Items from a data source

-- ==== Sys2Proof/Machine/Flags.lean ====
section
/-! DEFINITION. The flags of the SEC are the bits of `STATUS` (10_state R42, R46); the SEC has no arithmetic condition
codes. This file holds the word `STATUS` reads as, its write-1-to-clear rule, and the interrupt line. -/

namespace Sys2Proof.Machine

/-- `STATUS.BUSY`: 1 from the acceptance of a command until its completion (10_state R47). -/
def State.busy (s : State) : Bool := s.latch.isSome

/-- The code of `PIPE_SYM` (10_state R51). -/
def PipeSym.code : PipeSym → BitVec 4
  | .noSym => 0
  | .dm => 1
  | .pdf => 2
  | .maxi => 3
  | .qr => 4

/-- The code of `PIPE_STAGE` (10_state R51). -/
def PipeStage.code : PipeStage → BitVec 4
  | .noStage => 0
  | .planned => 1
  | .produced => 2
  | .protectedCw => 3
  | .placed => 4
  | .masked => 5

/-- The word `STATUS` reads as (10_state R46). -/
def State.statusWord (s : State) : Word :=
  (0 : BitVec 16) ++ s.pipeStage.code ++ s.pipeSym.code ++ (0 : BitVec 2) ++ BitVec.ofBool s.rsReady ++
    BitVec.ofBool s.busViol ++ BitVec.ofBool s.cmdReject ++ BitVec.ofBool s.err ++ BitVec.ofBool s.done ++
    BitVec.ofBool s.busy

/-- A write to `STATUS` clears each W1C bit written as 1 and changes no other bit (10_state R46). -/
def State.writeStatus (s : State) (d : Word) : State :=
  { s with
    done := s.done && !d.getLsbD 1
    err := s.err && !d.getLsbD 2
    cmdReject := s.cmdReject && !d.getLsbD 3
    busViol := s.busViol && !d.getLsbD 4 }

/-- The interrupt output (60_exceptions R730, 10_state R84). -/
def State.irq (s : State) : Bool := (s.done && s.ctrl.ieDone) || (s.err && s.ctrl.ieErr)

/-- `STATUS.BUS_VIOL <- 1` (20_memory R130 to R132). -/
def State.violate (s : State) : State := { s with busViol := true }

/-- `STATUS.CMD_REJECT <- 1` (40_control_pipeline R202). -/
def State.rejectCommand (s : State) : State := { s with cmdReject := true }

/-- `PIPE_SYM <- 0; PIPE_STAGE <- 0` (10_state R60). -/
def State.clearPipe (s : State) : State := { s with pipeSym := .noSym, pipeStage := .noStage }

/-- `PIPE_SYM` and `PIPE_STAGE` after a successful pipeline command (40_control_pipeline R210). -/
def State.setPipe (s : State) (sym : PipeSym) (stage : PipeStage) : State :=
  { s with pipeSym := sym, pipeStage := stage }

end Sys2Proof.Machine
end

Your task ▸
Print exactly the lines above from the one with "def State.irq (s" to the one with "(40_control_pipeline R202). -/", including both.

Solution ▸
def State.irq (s : State) : Bool := (s.done && s.ctrl.ieDone) || (s.err && s.ctrl.ieErr)

/-- `STATUS.BUS_VIOL <- 1` (20_memory R130 to R132). -/
def State.violate (s : State) : State := { s with busViol := true }

/-- `STATUS.CMD_REJECT <- 1` (40_control_pipeline R202). -/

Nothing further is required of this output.